I can take my maintenance playbook a step further by disabling and re-enabling alerting on each host in my monitoring system. This requires sending a POST request to an API endpoint on the monitoring server. The request must contain my API token and the host inside of the JSON-encoded body. Ansible makes this simple. Here is the final playbook:

---

- hosts: all
  vars:
    desired_app_version: "1.0.1"
    api_token: "8897e9a6-b10c-42c8-83a2-c83e9c8b6703"
  tasks:

    - name: Check API version
      uri:
        url: "http://{{ ansible_host }}/api/v1/appVersion"
      register: api_version_result

    - name: Perform maintenance tasks
      block:
        - name: Disable host in monitoring
          uri:
            url: "http://nyc1-monitoring-1.example.com/api/v1/startMaintenance"
            method: POST
            headers:
              X-API-KEY: "{{ api_token }}"
            body_format: json
            body:
              host: "{{ ansible_host }}"

        - name: Run maintenance start script
          command:
            cmd: /usr/local/sbin/start_maintenance.sh

        - name: Confirm that 503 Unavailable response is returned
          uri:
            url: "http://{{ ansible_host }}/api/v1/healthcheck"
            status_code: 503

        - name: Update application
          command:
            cmd: /usr/local/sbin/update_app.sh

        - name: Run maintenance end script
          command:
            cmd: /usr/local/sbin/end_maintenance.sh

        - name: Confirm that 200 OK response is returned
          uri:
            url: "http://{{ ansible_host }}/api/v1/healthcheck"
            status_code: 200

        - name: Check API version after updates
          uri:
            url: "http://{{ ansible_host }}/api/v1/appVersion"
          register: updated_api_version_result
          failed_when: updated_api_version_result['json']['appVersion'] != desired_app_version

        - name: Re-enable host in monitoring
          uri:
            url: "http://nyc1-monitoring-1.example.com/api/v1/stopMaintenance"
            method: POST
            headers:
              X-API-KEY: "{{ api_token }}"
            body_format: json
            body:
              host: "{{ ansible_host }}"

      when: api_version_result['json']['appVersion'] != desired_app_version

I’m now using the URI module to send HTTP POST requests (instead of the default GET requests) to the /api/v1/startMaintenance and /api/v1/stopMaintenance endpoints on nyc1-monitoring-1.example.com. These requests contain my API token for the monitoring server in the header, and the hostname of the server is included in the body. If either request fails with a non-200 status code, then the entire Ansible playbook fails.
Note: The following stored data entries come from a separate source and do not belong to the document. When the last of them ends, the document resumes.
theorem steady_debounceExpiry (w : Switch) : ∃ t, exec (.debounceExpiry w) s = .next t ∧ Steady s t := by
  refine ⟨_, rfl, ?_⟩
  dsimp only
  split
  · split
    · exact steady_switchEvent (by simp) w _
    · split
      · exact steady_beginStartUp (by simp)
      · simp
  · exact Steady.refl s

theorem steady_valveFeedbackSettled (v : Valve) :
    ∃ t, exec (.valveFeedbackSettled v) s = .next t ∧ Steady s t := by
  refine ⟨_, rfl, ?_⟩
  dsimp only
  split
  · split
    · simp
    · split
      · simp
      · split
        · simp
        · split
          · simp
          · exact steady_faultValve (by simp) v _
  · exact Steady.refl s

theorem steady_balanceReserve : Steady s s.balanceReserve := by
  have hClamped : Steady s (s.modPrecool fun p =>
      let e := (min (s.precool.balance s.work.precool) s.work.precool.eMax).toNat
      { p with
        reserve := e, charge := 0,
        lowMark := if s.precool.balance s.work.precool ≤ 0 then true else if 0 < e then false else p.lowMark }) :=
    steady_modPrecool (Steady.refl s) _ fun _ => by dsimp only; omega
  unfold State.balanceReserve
  dsimp only
  split
  · exact steady_post hClamped _ _ _
  · exact hClamped

theorem steady_thermalUpdate : ∃ t, exec .thermalUpdate s = .next t ∧ Steady s t :=
  ⟨_, rfl, steady_take (steady_modPrecool steady_balanceReserve _ id) _⟩

theorem steady_handReport (h : Steady s t) (d : Four) (r : Report) : Steady s (t.handReport d r) := by
  unfold State.handReport
  split
  · exact h
  · cases r.firstTests with
    | none => exact h
    | some c => exact steady_endFill h d c
  · unfold State.watchReport
    split
    · exact steady_endFill h d _
    · split
      · exact steady_endFill h d _
      · dsimp only
        split
        · exact steady_take (by simpa using h) _
        · simpa [State.haltTest] using h

theorem steady_vehicleReportFrame (d : Four) (bs : List Byte) :
    ∃ t, exec (.vehicleReportFrame d bs) s = .next t ∧ Steady s t := by
  refine ⟨_, rfl, ?_⟩
  split
  · simp
  · simp
  · exact steady_handReport (by simp) d _

theorem steady_handIncrement (h : Steady s t) (d : Four) (m : Nat) : Steady s (t.handIncrement d m) := by
  have hCharged : Steady s (t.modPrecool fun p => p.chargeMass d m) := by
    refine steady_modPrecool h _ fun hFits => ?_
    unfold Precool.chargeMass
    split <;> exact hFits
  have hMarked := steady_ite (p := ((t.modPrecool fun p => p.chargeMass d m).meterRec d).mass % 50 = 0)
    (steady_checkpoint hCharged d) hCharged
  exact steady_ite (steady_endFill hMarked d _) hMarked

theorem steady_meterPulse (d : Four) : ∃ t, exec (.meterPulse d) s = .next t ∧ Steady s t := by
  refine ⟨_, rfl, ?_⟩
  split
  · unfold State.meteredPulse
    dsimp only
    split
    · split
      · exact steady_handIncrement (by simp) d _
      · simp
    · exact Steady.refl s
  · unfold State.creepPulse
    dsimp only
    split
    · exact steady_post (by simp) _ _ _
    · simp

theorem steady_endPulse (d : Four) : Steady s (s.endPulse d) := by
  unfold State.endPulse
  dsimp only
  split
  · exact steady_take (by simp) _
  · simp

theorem steady_judgeLeak (d : Four) : Steady s (s.judgeLeak d) := by
  unfold State.judgeLeak
  split
  · exact steady_endFill (Steady.refl s) d _
  · dsimp only
    split
    · exact steady_endFill (by simp) d _
    · exact steady_take (by simp) _

theorem steady_timedEnd (d : Four) (b : Bool) (c : Cause) : Steady s (s.timedEnd d b c) := by
  unfold State.timedEnd
  split
  · exact steady_endFill (Steady.refl s) d c
  · exact Steady.refl s

theorem steady_rampStep (d : Four) : ∃ t, exec (.rampStep d) s = .next t ∧ Steady s t := by
  refine ⟨_, rfl, ?_⟩
  split
  · exact steady_take (Steady.of_kept (Steady.refl s) (kept_commandSetpoint (by simp) d)) _
  · exact Steady.refl s

theorem kept_closeFinal (d : Four) (c : Option Cause) (m : FinalFigures) : Kept s (s.closeFinal d c m) := by
  unfold State.closeFinal
  refine kept_closeEntry (Kept.refl s) d _ fun e => ?_
  dsimp only
  split <;> rfl

theorem steady_finishEnding (d : Four) : Steady s (s.finishEnding d) := by
  have hClosed := fun (f : MeterRec → MeterRec) (c : Option Cause) (m : FinalFigures) =>
    (steady_modPrecool (s := s) (t := s.modMeterRec d f) (by simp)
      (fun p => { p with table := p.table.set d none }) id).of_kept (kept_closeFinal d c m)
  unfold State.finishEnding
  simp only [steady_modDisp]
  split
  · exact steady_post (steady_post (hClosed _ _ _) _ _ _) _ _ _
  · exact steady_post (hClosed _ _ _) _ _ _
Note: In practice, you’ll want to use something like Ansible Vault to store an API token, instead of placing it directly in the playbook.

This final set of tasks allows me to completely automate my upgrade workflow: Performing version checks, interacting with external monitoring to disable alerting for a system, and ensuring that the server returns the correct HTTP status codes before and after patching. I now have an end-to-end workflow that automates many of the common steps that I follow when performing upgrades on a system.

[ Need more on Ansible? Take a free technical overview course from Red Hat. Ansible Essentials: Simplicity in Automation Technical Overview. ] 

Wrapping Up

This article started with a simple playbook that performed basic web checks against unauthenticated API endpoints. I took you through parsing JSON responses and even interacting with authenticated API endpoints by setting custom headers and body contents on HTTP requests. Ansible makes interacting with web services easy, and I’m confident that you’ll find uses for this type of approach, even in simple environments.

If you’re looking to learn more and to challenge yourself, here are some ideas to implement on your own:

• Use the URI module to interact with your favorite API-based web service.
• See if you can figure out how to do authentication with client certificates.
• Learn how to submit a form to a website using Ansible.